What about three-digit primes? Now there are six possible permutations: 3 x 2 x 1. But base-10 is not terminally permal for three-digit primes. This is the best it does:

149, 419, 491, 941
179, 197, 719, 971
379, 397, 739, 937

Fortunately, we aren’t restricted to base-10. Take a step up and you’ll find that base-11 is terminally permal for three-digit primes (139 in base-11 = 1 x 11^2 + 3 x 11 + 9 = 163 in base-10):

139, 193, 319, 391, 913, 931 (6 primes) (base=11)

163, 223, 383, 463, 1103, 1123 (base=10)

Four-digit primes have twenty-four possible permutations – 4 x 3 x 2 x 1 – and base-10 again falls short:

1237, 1327, 1723, 2137, 2371, 
2713, 2731, 3217, 3271, 7213,
7321 (11 primes)

1279, 1297, 2179, 2719, 2791,
2917, 2971, 7129, 7219, 9127,
9721

For four-digit primes, the most permal base I’ve discovered so far is base-13 (where B represents [11]):

134B, 13B4, 14B3, 1B34, 1B43,
314B, 31B4, 34B1, 3B14, 413B,
41B3, 431B, 43B1, 4B13, 4B31,
B134, B143, B314, B413 (19 primes) (base=13)

2767, 2851, 3019, 4099, 4111,
6823, 6907, 7411, 8467, 9007,
9103, 9319, 9439, 10663, 10687,
24379, 24391, 24691, 24859 (base=10)

Is there a base in which all permutations of some four-digit number are prime?
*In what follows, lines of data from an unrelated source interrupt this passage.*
/-- CAP_LOST.COUNT (09, Table 9.5). -/
def CAP_LOST_COUNT : Row := ⟨280, .common, 0x2002010C, 4, 1, 31, 0, .rc, 0x0, 0, 4294967295⟩

/-- PAIR_CFG.EN (10, Table 10.5). -/
def PAIR_CFG_EN : Row := ⟨281, .lane, 0x20043000, 4, 1, 31, 31, .rws, 0x0, 0, 1⟩

/-- PAIR_CFG.PREF (10, Table 10.5). -/
def PAIR_CFG_PREF : Row := ⟨282, .lane, 0x20043000, 4, 1, 30, 30, .rws, 0x0, 0, 1⟩

/-- PAIR_CFG.PEER_NODE (10, Table 10.5). -/
def PAIR_CFG_PEER_NODE : Row := ⟨283, .lane, 0x20043000, 4, 1, 29, 20, .rws, 0x1, 0, 1023⟩

/-- PAIR_CFG.PAIR_ID (10, Table 10.5). -/
def PAIR_CFG_PAIR_ID : Row := ⟨284, .lane, 0x20043000, 4, 1, 15, 0, .rws, 0x0, 0, 65535⟩

/-- PAIR_TIME.HOLD_OFF (10, Table 10.5). -/
def PAIR_TIME_HOLD_OFF : Row := ⟨285, .lane, 0x20043004, 4, 1, 31, 20, .rws, 0xA, 0, 3600⟩

/-- PAIR_TIME.SH_TOL (10, Table 10.5). -/
def PAIR_TIME_SH_TOL : Row := ⟨286, .lane, 0x20043004, 4, 1, 19, 16, .rws, 0x4, 0, 15⟩

/-- PAIR_SLOT.HEALTH_OUT (10, Table 10.5). -/
def PAIR_SLOT_HEALTH_OUT : Row := ⟨287, .lane, 0x20043008, 4, 1, 27, 16, .rws, 0x0, 0, 4095⟩

/-- PAIR_SLOT.HEALTH_IN (10, Table 10.5). -/
def PAIR_SLOT_HEALTH_IN : Row := ⟨288, .lane, 0x20043008, 4, 1, 11, 0, .rws, 0x0, 0, 4095⟩

/-- REF_CFG.REF1_EN (10, Table 10.5). -/
def REF_CFG_REF1_EN : Row := ⟨289, .lane, 0x2004300C, 4, 1, 31, 31, .rws, 0x0, 0, 1⟩

/-- REF_CFG.REF1_NODE (10, Table 10.5). -/
def REF_CFG_REF1_NODE : Row := ⟨290, .lane, 0x2004300C, 4, 1, 29, 20, .rws, 0x0, 0, 1023⟩

/-- REF_CFG.REF0_NODE (10, Table 10.5). -/
def REF_CFG_REF0_NODE : Row := ⟨291, .lane, 0x2004300C, 4, 1, 19, 10, .rws, 0x0, 0, 1023⟩

/-- REF_CFG.REF_POS (10, Table 10.5). -/
def REF_CFG_REF_POS : Row := ⟨292, .lane, 0x2004300C, 4, 1, 9, 0, .rws, 0x0, 0, 1023⟩

/-- PAIR_STAT.ROLE (10, Table 10.5). -/
def PAIR_STAT_ROLE : Row := ⟨293, .lane, 0x20043010, 4, 1, 31, 30, .ro, 0x0, 0, 3⟩

/-- PAIR_STAT.FIT (10, Table 10.5). -/
def PAIR_STAT_FIT : Row := ⟨294, .lane, 0x20043010, 4, 1, 29, 29, .ro, 0x0, 0, 1⟩

/-- PAIR_STAT.TAKEBACK (10, Table 10.5). -/
def PAIR_STAT_TAKEBACK : Row := ⟨295, .lane, 0x20043010, 4, 1, 28, 28, .ro, 0x0, 0, 1⟩

/-- PAIR_STAT.SHADOW_OK (10, Table 10.5). -/
def PAIR_STAT_SHADOW_OK : Row := ⟨296, .lane, 0x20043010, 4, 1, 27, 27, .ro, 0x0, 0, 1⟩

/-- PAIR_STAT.VERD_OK (10, Table 10.5). -/
def PAIR_STAT_VERD_OK : Row := ⟨297, .lane, 0x20043010, 4, 1, 26, 26, .ro, 0x0, 0, 1⟩

/-- PAIR_STAT.NAMED (10, Table 10.5). -/
def PAIR_STAT_NAMED : Row := ⟨298, .lane, 0x20043010, 4, 1, 25, 16, .ro, 0x3FF, 0, 1023⟩

/-- PAIR_STAT.SHADOW_MISS (10, Table 10.5). -/
def PAIR_STAT_SHADOW_MISS : Row := ⟨299, .lane, 0x20043010, 4, 1, 15, 8, .ro, 0x0, 0, 255⟩

/-- PAIR_STAT.PEER_OK (10, Table 10.5). -/
def PAIR_STAT_PEER_OK : Row := ⟨300, .lane, 0x20043010, 4, 1, 7, 7, .ro, 0x0, 0, 1⟩

/-- HEALTH_TX_HI.WORD (10, Table 10.5). -/
def HEALTH_TX_HI_WORD : Row := ⟨301, .lane, 0x20043014, 4, 1, 31, 0, .ro, 0x0, 0, 4294967295⟩

/-- HEALTH_TX_LO.WORD (10, Table 10.5). -/
def HEALTH_TX_LO_WORD : Row := ⟨302, .lane, 0x20043018, 4, 1, 31, 0, .ro, 0x0, 0, 4294967295⟩

/-- HEALTH_RX_HI.WORD (10, Table 10.5). -/
def HEALTH_RX_HI_WORD : Row := ⟨303, .lane, 0x2004301C, 4, 1, 31, 0, .ro, 0x0, 0, 4294967295⟩

/-- HEALTH_RX_LO.WORD (10, Table 10.5). -/
def HEALTH_RX_LO_WORD : Row := ⟨304, .lane, 0x20043020, 4, 1, 31, 0, .ro, 0x0, 0, 4294967295⟩

/-- VERDICT_HI.WORD (10, Table 10.5). -/
def VERDICT_HI_WORD : Row := ⟨305, .lane, 0x20043024, 4, 1, 31, 0, .ro, 0x0, 0, 4294967295⟩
I think so, but I haven’t found it yet. Is there always some base, b, in which all permutations of some d-digit number are prime? Is there an infinity of bases in which all permutations of some d-digit number are prime? Easy to ask, difficult to answer. For me, anyway.